Here's my nginx.conf code that lets me reverse proxy Blue Iris. I was mistaken earlier though - UI2 does not work reliably through a reverse proxy, though the Blue Iris iOS (and I assume Android) apps work fine. Obviously modify the settings below to match your setup:

location ~ ^/blueiris($|./*) {
                        rewrite /blueiris/(.*) /$1 break;
                        proxy_pass http://<your Blue Iris internal IP address and port>;
                        proxy_set_header Host $host;
                        proxy_set_header X-Real-IP $remote_addr;
                        proxy_set_header X-Forwarded-For $proxy_add_x_forwarded_for;
                }
                location ~ ^/blueiris$ {
                        return 302 $scheme://$host$request_uri/;
                }

This code also works:

location /blueiris/ {
         proxy_pass http://<your Blue Iris internal IP address and port>/;
        proxy_set_header Host $host;
        proxy_set_header X-Real-IP $remote_addr;
        proxy_set_header X-Forwarded-For $proxy_add_x_forwarded_for;
    }

 

[dmelle]

Here are the CLI commands that you should need to get it all set up.

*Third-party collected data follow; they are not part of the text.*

/-- What leaves the part: messages, frames, pulses and edges at its pins (a log the model keeps). -/
inductive Out where
  | ptpSync (port sec ns : Nat) (corr : Nat)
  | ptpAnnounce (port prio1 prio2 cls src : Nat)
  | ptpDelayResp (port : Nat) (clock : Nat) (seq : Nat) (rx : Int)
  | ptpPdelayResp (port : Nat) (clock : Nat) (seq : Nat) (corr : Int)
  | ptpDelayReq (port seq : Nat) (corr : Int)
  | ptpPdelayReq (port seq : Nat) (corr : Int)
  | jx (payload : List Byte)
  | syncGo
  | aliveEdge (a b : Bool)
  | ibi (bytes : List Byte)
  /-- a UDP datagram on an Ethernet port: destination MAC, IP and UDP port, source UDP port, data (R501, R502) -/
  | udp (port mac ip dport sport : Nat) (data : List Byte)
  /-- an ARP reply with the port's address: requester's MAC and IP (R501) -/
  | arp (port mac ip : Nat)
  /-- a CSI-2 frame: link, VC, frame number, and its long packets (data type, payload) (R498, R499) -/
  | csi (link vc frame : Nat) (packets : List (Nat × List Byte))
  | gpio (camera : Nat)
  | i2c (camera queue : Nat) (bytes : List Byte)
  | i3c (bytes : List Byte)
  | bus (req : Requester) (error : Bool) (bytes : List Byte)
  deriving DecidableEq, Repr

/-- A control pair or hart under debug (R366, R372, R373). -/
structure Hart where
  stopped : Bool
  attached : Bool
  halted : Bool
  deriving DecidableEq, Repr

/-- Armed injections (R363). -/
structure Inject where
  sram : Option (Nat × Nat)
  hbm : Option (Nat × Nat)
  digest : List Nat
  tile : List Nat
  deriving DecidableEq, Repr

/-- Loaded image record: type, index, DEST and bytes (chapter 16). -/
structure ImgRec where
  typ : Nat
  idx : Nat
  dest : Nat
  bytes : List Byte
  deriving DecidableEq, Repr

/-- Events the next report card states (R494, Tables 18-7 and 18-8). -/
structure Card where
  entries : List (List Byte)
  sev : List Nat
  voids : Nat
  contests : Nat
  deriving DecidableEq, Repr

/-- Memory machinery beside the MEM and OCM registers (R187, R188, R192, R210 to R212). Bank ids: library 0 to 255, desk bank
256 + core * 32 + bank. -/
structure MemCtl where
  scrubRow : Nat
  /-- granules corrected by the scrubber, with the pass that did it -/
  scrubFixed : List (Nat × Nat)
  patrol : Nat
  patrolPass : Nat
  patrolFixed : List (Nat × Nat)
  tempFails : Nat
  bankReq : List (Nat × Nat)
  bankOff : List Nat
  /-- writes accepted and not committed, per bank -/
  bankOut : List (Nat × Nat)
  /-- rows on the repair list: pseudo-channel, packed location (R210) -/
  repair : List (Nat × Nat)
  /-- an access to the bank being remapped at this edge is refused (R177) -/
  remapping : List Nat
  /-- bytes moved to or from HBM in the current bell (R216) -/
  moved : Nat
  deriving DecidableEq, Repr

/-- Strands of one engine (R77, R78): retired strands, strands to retire at the next SWAP, the recess set in ring order, the strand of
each logical slot, and the strands that entered recess in this bell (R79). -/
structure Eng where
  ret : List Nat
  pend : List Nat
  rec0 : List Nat
  slots : List Nat
  entered : List Nat
  deriving DecidableEq, Repr

/-- A tile resident in an operand buffer: physical core, engine, offset, stream, index and payload bytes (R39, R179). -/
structure Resid where
  p : Nat
  e : Nat
  off : Nat
  stream : Nat
  idx : Nat
  len : Nat
  deriving DecidableEq, Repr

Bold, Italic, Underlined text is just me commenting...


set vpn l2tp remote-access authentication local-users username xxxx password 'xxxxx' - Set up username and password to authenticate to VPN
set vpn l2tp remote-access authentication mode local
set vpn l2tp remote-access client-ip-pool start 192.168.0.15 - You will use something in your IP subnet range
set vpn l2tp remote-access client-ip-pool stop 192.168.0.19 - You will use something in your IP subnet range
set vpn l2tp remote-access dns-servers server-1 192.168.0.111 - You will use a valid DNS Server in your IP subnet range
set vpn l2tp remote-access ipsec-settings authentication mode pre-shared-secret
set vpn l2tp remote-access ipsec-settings authentication pre-shared-secret 'yourpresharedsecrethere' - - Come up with a pre shared Key to use.
set vpn l2tp remote-access ipsec-settings ike-lifetime 3600
set vpn l2tp remote-access mtu 1492
set vpn l2tp remote-access outside-address yourpublicipaddress - You will use your public IP Address here

You can do the firewall part in the GUI if you would like, but here is my rule to allow VPN traffic

set firewall name WAN_LOCAL rule 50 action accept
set firewall name WAN_LOCAL rule 50 description 'Allow L2TP'
set firewall name WAN_LOCAL rule 50 destination port 500,1701,4500
set firewall name WAN_LOCAL rule 50 log disable
set firewall name WAN_LOCAL rule 50 protocol udp

 

[JRNAn30]

Here's my nginx.conf code that lets me reverse proxy Blue Iris. I was mistaken earlier though - UI2 does not work reliably through a reverse proxy, though the Blue Iris iOS (and I assume Android) apps work fine. Obviously modify the settings below to match your setup: This code also works:

location /blueiris/ {
         proxy_pass http://<your Blue Iris internal IP address and port>/;
        proxy_set_header Host $host;
        proxy_set_header X-Real-IP $remote_addr;
        proxy_set_header X-Forwarded-For $proxy_add_x_forwarded_for;
    }

I also found UI2 didnt work reliably through a reverse proxy. I run my reverse proxy through oauth2_proxy for additional security which reduces the need for VPN logins easing the ability to use it from work where VPNs are frowned upon and also less technically proficient family members.
We should ask bp2008 to see if he can update his files to work with reverse proxies as I think this would be a useful benefit. I'm happy to help test etc.